In $\Delta ABC, AB = 13, AC = 5, BC = 12.$ Points $M,N$ lie on $AC,BC$ respectively with $CM = CN = 4$. Points $J,K$ are on $AB$ such that $MJ$ and $NK$ are perpendicular to $AB$. Find the area of the pentagon $(CMJKN)$ to the nearest whole number.
What I Tried: Here is a picture :-
Almost everything of what I did is shown in the picture, I am typing the rest.
First of all, $\Delta ABC \sim \Delta AMJ \sim \Delta NBK$.
So we have $(AB = 13 , BC = 12 , AC = 5)$ as well as $(AM = 1 , BN = 8)$ .
Hence :- $$AJ = \frac{5}{13} , MJ = \frac{12}{13}$$ and :-
$$NK = \frac{40}{13} , BK = \frac{96}{13}$$
Also $JK = 13 – \frac{101}{13} = \frac{68}{13}$ .
After joining $MN$ and $MK$ , I find $MN = 4\sqrt{2}$ and $MK = \frac{4\sqrt{298}}{13}$ .
With all these lengths known, I will be able to find $[\Delta MCN] , [\Delta JMK]$ by using normal area formula, and $[\Delta MNK]$ using Heron's Formula and then simply add them up to get my required solution.
The Problem is, finding $[\Delta MNK]$ using Heron's Formula will be a lot difficult for me, because the side lengths are all complicated.
Can anyone give me a solution to this problem which I am facing?
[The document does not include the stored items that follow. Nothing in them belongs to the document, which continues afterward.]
/-! ## The lock results -/

/-- Settles O33: `LockResult` is enabled in LOCKING; after READY is reached the pending request is carried out. -/
theorem lockResults : Obligations.LockResults := by
  intro s rest hf hr
  have hstep (ok : Bool) (hi : s.input = .lockResult ok :: rest) :
      step s = .next (lockResult ok { s with input := rest }) := by
    rw [step_of_environment_input s _ rest hf hi nofun, envStep, inputEnabled_setInput]
    exact congrArg Host.Outcome.next (if_pos (decide_eq_true hr))
  refine ⟨hstep false, fun hi u hu => ?_⟩
  have hsuccess : step s = .next (carryOut s.pending u) := by
    rw [hstep true hi, lockResult_true, hu]
    rfl
  exact ⟨fun hp => by rw [hsuccess, hp, carryOut], fun hp => by rw [hsuccess, hp, carryOut],
    fun hp => by rw [hsuccess, hp, carryOut]⟩

end Sys2Proof.Machine
end

section
/-! PROOFS of the family `42_packet_engine.md`. The pure functions of the packet engine (O39 to O42), the TX serializer (O36
to O38) and the RX deserializer (O43 to O46). -/

namespace Sys2Proof.Machine

open Sys2Proof

/-! ## Byte strings as numbers -/

/-- The number that a byte string spells, most significant byte first (20_memory.md R71). -/
def bigEndian (bs : List Byte) : Nat :=
  Nat.ofDigits 256 (bs.reverse.map BitVec.toNat)

theorem bigEndian_nil : bigEndian [] = 0 := rfl

theorem bigEndian_append_singleton (bs : List Byte) (b : Byte) :
    bigEndian (bs ++ [b]) = b.toNat + 256 * bigEndian bs := by
  simp [bigEndian, Nat.ofDigits_cons]

theorem bigEndian_cons (b : Byte) (bs : List Byte) :
    bigEndian (b :: bs) = bigEndian bs + 256 ^ bs.length * b.toNat := by
  simp [bigEndian, Nat.ofDigits_append]

theorem toNat_lt_of_mem_map {bs : List Byte} : ∀ d ∈ bs.reverse.map BitVec.toNat, d < 256 := by
  intro d hd
  obtain ⟨b, -, rfl⟩ := List.mem_map.1 hd
  exact b.isLt

theorem bigEndian_lt (bs : List Byte) : bigEndian bs < 256 ^ bs.length := by
  simpa [bigEndian] using Nat.ofDigits_lt_base_pow_length (by decide) (toNat_lt_of_mem_map (bs := bs))

theorem bigEndian_inj {as bs : List Byte} (hlen : as.length = bs.length) (h : bigEndian as = bigEndian bs) :
    as = bs := by
  have hdigits := Nat.ofDigits_inj_of_len_eq (by decide : 1 < 256) (by simpa using hlen)
    (toNat_lt_of_mem_map (bs := as)) (toNat_lt_of_mem_map (bs := bs)) h
  exact List.reverse_injective ((List.map_injective_iff.2 fun _ _ => BitVec.eq_of_toNat_eq) hdigits)

@[simp] theorem bytesBE_length (n : Nat) (v : BitVec 32) : (bytesBE n v).length = n := by
  simp [bytesBE_eq]

theorem bigEndian_bytesBE (n : Nat) (v : BitVec 32) : bigEndian (bytesBE n v) = v.toNat % 256 ^ n := by
  induction n with
  | zero => simp [bytesBE, bigEndian_nil, Nat.mod_one]
  | succ n ih =>
    have hpow : 2 ^ (8 * n) = 256 ^ n := by rw [pow_mul]; rfl
    rw [bytesBE, bigEndian_cons, ih, bytesBE_length, BitVec.extractLsb'_toNat, Nat.shiftRight_eq_div_pow, hpow,
      pow_succ 256 n, Nat.mod_mul]

theorem lenValue_eq_bigEndian (bs : List Byte) (h : bs.length ≤ 2) : lenValue bs = bigEndian bs := by
  match bs, h with
  | [], _ => rfl
  | [a], _ => simp [lenValue, bigEndian]
  | [a, b], _ => simp [lenValue, bigEndian, Nat.ofDigits_cons]; omega

/-! ## The CRC -/

theorem crcMask_getLsbD (m : CrcMode) (i : Nat) : (crcMask m).getLsbD i = decide (i < crcWidth m) := by
  have hw : crcWidth m ≤ 32 := by cases m <;> decide
  rw [crcMask, BitVec.getLsbD_ofNat, Nat.testBit_two_pow_sub_one]
  grind

/-- Bit 0 of the new accumulator is what was fed back: every polynomial has the term 1 (42_packet_engine.md R222). -/
theorem crcBit_getLsbD_zero (m : CrcMode) (acc : BitVec 32) (b : Bool) (hm : m ≠ .none) :
    (crcBit m acc b).getLsbD 0 = (b ^^ acc.getLsbD (crcWidth m - 1)) := by
  have hp : (crcPoly m).getLsbD 0 = true := by cases m with
    | none => exact absurd rfl hm
    | _ => rfl
  unfold crcBit
  dsimp only
  split
  next h => simp [h, hp]
  next h => simp [h]

/-- What a bit feeds back can be read off the new accumulator, so the shifted one can be, too. -/
theorem crcBit_inj_shifted (m : CrcMode) (a a' : BitVec 32) (b b' : Bool) (hm : m ≠ .none)
    (h : crcBit m a b = crcBit m a' b') :
    (b ^^ a.getLsbD (crcWidth m - 1)) = (b' ^^ a'.getLsbD (crcWidth m - 1)) ∧
      (a <<< 1) &&& crcMask m = (a' <<< 1) &&& crcMask m := by
  have hfb : (b ^^ a.getLsbD (crcWidth m - 1)) = (b' ^^ a'.getLsbD (crcWidth m - 1)) := by
    rw [← crcBit_getLsbD_zero m a b hm, ← crcBit_getLsbD_zero m a' b' hm, h]
  refine ⟨hfb, ?_⟩
  unfold crcBit at h
  dsimp only at h
  rw [hfb] at h
  split at h
  · exact (BitVec.xor_left_inj _).1 h
  · exact h

/-- The division can be undone: one bit takes different `W`-bit accumulators to different ones. -/
theorem crcBit_inj (m : CrcMode) (a a' : BitVec 32) (b : Bool) (hm : m ≠ .none) (ha : a.toNat < 2 ^ crcWidth m)
    (ha' : a'.toNat < 2 ^ crcWidth m) (h : crcBit m a b = crcBit m a' b) : a = a' := by
  obtain ⟨hfb, hshift⟩ := crcBit_inj_shifted m a a' b b hm h
  have htop : a.getLsbD (crcWidth m - 1) = a'.getLsbD (crcWidth m - 1) := by simpa using hfb
  refine BitVec.eq_of_getLsbD_eq fun i hi => ?_
  rcases lt_trichotomy (i + 1) (crcWidth m) with hlt | heq | hgt
  · have hbit := congrArg (·.getLsbD (i + 1)) hshift
    have hw : crcWidth m ≤ 32 := by cases m <;> decide
    have hi' : i + 1 < 32 := by omega
    simpa [crcMask_getLsbD, hlt, hi', -BitVec.getLsbD_eq_getElem] using hbit
  · rw [show i = crcWidth m - 1 by omega, htop]
  · have hpow : 2 ^ crcWidth m ≤ 2 ^ i := Nat.pow_le_pow_right (by decide) (by omega)
    rw [BitVec.getLsbD, BitVec.getLsbD, Nat.testBit_lt_two_pow (ha.trans_le hpow),
      Nat.testBit_lt_two_pow (ha'.trans_le hpow)]

theorem foldl_crcBit_lt (m : CrcMode) (bits : List Bool) (a : BitVec 32) (ha : a.toNat < 2 ^ crcWidth m) :
    (bits.foldl (crcBit m) a).toNat < 2 ^ crcWidth m := by
  induction bits generalizing a with
  | nil => exact ha
  | cons b bits ih => exact ih _ (crcBit_lt m a b)

theorem foldl_crcBit_inj (m : CrcMode) (bits : List Bool) (a a' : BitVec 32) (hm : m ≠ .none)
    (ha : a.toNat < 2 ^ crcWidth m) (ha' : a'.toNat < 2 ^ crcWidth m)
    (h : bits.foldl (crcBit m) a = bits.foldl (crcBit m) a') : a = a' := by
  induction bits generalizing a a' with
  | nil => exact h
  | cons b bits ih => exact crcBit_inj m a a' b hm ha ha' (ih _ _ (crcBit_lt m a b) (crcBit_lt m a' b) h)

/-- One inverted bit changes the remainder (42_packet_engine.md R252). -/
theorem foldl_crcBit_ne_of_bit (m : CrcMode) (pre post : List Bool) (b : Bool) (a : BitVec 32) (hm : m ≠ .none) :
    (pre ++ b :: post).foldl (crcBit m) a ≠ (pre ++ (!b) :: post).foldl (crcBit m) a := by
  simp only [List.foldl_append, List.foldl_cons]
  intro h
  have hbit := foldl_crcBit_inj m post _ _ hm (crcBit_lt m _ b) (crcBit_lt m _ (!b)) h
  have hfb := (crcBit_inj_shifted m _ _ b (!b) hm hbit).1
  cases b <;> simp at hfb

/-! ## One flipped bit -/

@[simp] theorem flipBit_length (i : Nat) (bs : List Byte) : (flipBit i bs).length = bs.length := by
  simp [flipBit]

/-- The flipped bit stands in one byte; the bytes before and after it stay. -/
theorem flipBit_split (i : Nat) (bs : List Byte) (h : i / 8 < bs.length) :
    ∃ pre b post, bs = pre ++ b :: post ∧ flipBit i bs = pre ++ (b ^^^ ((1 : Byte) <<< (i % 8))) :: post :=
  ⟨bs.take (i / 8), bs[i / 8], bs.drop (i / 8 + 1), by simp, List.modify_eq_take_cons_drop h⟩

theorem flipBit_append_left (i : Nat) (as bs : List Byte) (h : i / 8 < as.length) :
    flipBit i (as ++ bs) = flipBit i as ++ bs := by
  refine List.ext_getElem (by simp) fun j hj hj' => ?_
  simp only [flipBit, List.getElem_modify, List.getElem_append, List.length_modify]
  grind

theorem flipBit_append_right (i : Nat) (as bs : List Byte) (h : as.length ≤ i / 8) :
    flipBit i (as ++ bs) = as ++ flipBit (i - 8 * as.length) bs := by
  refine List.ext_getElem (by simp) fun j hj hj' => ?_
  simp only [flipBit, List.getElem_modify, List.getElem_append]
  grind

/-- Flipping bit `k` of a byte inverts one of its bits in the order of transmission. -/
theorem bitsMsbFirst_flip (b : Byte) (k : Nat) (hk : k < 8) :
    bitsMsbFirst (b ^^^ ((1 : Byte) <<< k)) = (bitsMsbFirst b).modify (7 - k) not := by
  interval_cases k <;> simp [bitsMsbFirst]

theorem crc_eq_foldl_crcBit (f : FrameCfg) (bs : List Byte) :
    crc f bs = (bs.flatMap bitsMsbFirst).foldl (crcBit f.crcMode) (crcInitOf f.crcInit f.crcMode) := by
  rw [List.foldl_flatMap]
  rfl

/-- The CRC sees every single flipped bit (42_packet_engine.md R252). -/
theorem crc_flipBit_ne (f : FrameCfg) (bs : List Byte) (i : Nat) (hm : f.crcMode ≠ .none) (h : i / 8 < bs.length) :
    crc f (flipBit i bs) ≠ crc f bs := by
  obtain ⟨pre, b, post, hbs, hflip⟩ := flipBit_split i bs h
  have hk : 7 - i % 8 < (bitsMsbFirst b).length := Nat.lt_succ_of_le (Nat.sub_le 7 _)
  have hbyte : bitsMsbFirst b =
      (bitsMsbFirst b).take (7 - i % 8) ++ (bitsMsbFirst b)[7 - i % 8] :: (bitsMsbFirst b).drop (7 - i % 8 + 1) := by
    simp
  rw [hflip, hbs, crc_eq_foldl_crcBit, crc_eq_foldl_crcBit, List.flatMap_append, List.flatMap_append, List.flatMap_cons,
    List.flatMap_cons, bitsMsbFirst_flip b _ (Nat.mod_lt i (by decide)), List.modify_eq_take_cons_drop hk]
  conv_rhs => rw [hbyte]
  simp only [List.append_assoc, List.cons_append]
  rw [← List.append_assoc, ← List.append_assoc]
  exact (foldl_crcBit_ne_of_bit f.crcMode _ _ _ _ hm).symm

theorem flipBit_ne (i : Nat) (bs : List Byte) (h : i / 8 < bs.length) : flipBit i bs ≠ bs := by
  obtain ⟨pre, b, post, hbs, hflip⟩ := flipBit_split i bs h
  rw [hflip]
  intro heq
  have hb : b ^^^ ((1 : Byte) <<< (i % 8)) = b := by
    rw [hbs] at heq
    simpa using heq
  have hbit : i % 8 < 8 := Nat.mod_lt i (by decide)
  have := congrArg (·.getLsbD (i % 8)) hb
  simp [hbit] at this

/-! ## The fields of a frame -/

@[simp] theorem preamble_length (f : FrameCfg) : (preamble f).length = f.preambleLen := List.length_replicate

@[simp] theorem syncWord_length (f : FrameCfg) : (syncWord f).length = f.syncLen := bytesBE_length _ _

@[simp] theorem lenField_length (f : FrameCfg) (l : Nat) : (lenField f l).length = lenBytesCount f := by
  unfold lenField lenBytesCount
  split <;> rfl

@[simp] theorem crcBytes_length (f : FrameCfg) (v : BitVec 32) : (crcBytes f v).length = crcCount f :=
  bytesBE_length _ _

theorem lenBytesCount_pos (f : FrameCfg) : 0 < lenBytesCount f := by
  unfold lenBytesCount
  split <;> decide

theorem lenBytesCount_le (f : FrameCfg) : lenBytesCount f ≤ 2 := by
  unfold lenBytesCount
  split <;> decide

theorem crcWidth_eq (f : FrameCfg) : crcWidth f.crcMode = 8 * crcCount f := by
  unfold crcCount
  cases f.crcMode <;> rfl

theorem two_pow_crcWidth (f : FrameCfg) : 2 ^ crcWidth f.crcMode = 256 ^ crcCount f := by
  rw [crcWidth_eq, pow_mul]
  rfl

/-- There is a CRC field exactly where a CRC is configured (10_state.md R32). -/
theorem crcCount_pos_iff (f : FrameCfg) : 0 < crcCount f ↔ f.crcMode ≠ .none := by
  unfold crcCount
  cases f.crcMode <;> decide

theorem crcCount_le (f : FrameCfg) : crcCount f ≤ 4 := by
  unfold crcCount
  cases f.crcMode <;> decide

/-- The length field holds every length up to LMAX (42_packet_engine.md R221). -/
theorem lenValue_lenField (f : FrameCfg) (l : Nat) (h : l ≤ lenMax f) : lenValue (lenField f l) = l := by
  unfold lenMax at h
  unfold lenField
  split <;> simp_all [lenValue] <;> omega

/-- What the frame carries between the length field and the CRC: address, control byte and payload. -/
def inner (f : FrameCfg) (payload : List Byte) (dest ctrl : Byte) : List Byte :=
  addrField f dest ++ ctrlField f ctrl ++ payload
Thank You. (Alternate Solutions are also welcome.)
Best Answer
Because $\triangle AJM\sim\triangle ACB\sim\triangle KNB$, note that $[AJM] = \frac{[ACB]}{169}$ and $[KNB] = \frac{64[ACB]}{169}$. Thus, $[CMJKN] = [ACB] - [AJM] - [KNB] = \frac{104[ACB]}{169} = \frac{8[ACB]}{13}$. However, $[ACB] = 30$, so $[CMJKN] = \frac{240}{13}\approx 18.46$, and your answer is $\boxed{18}$.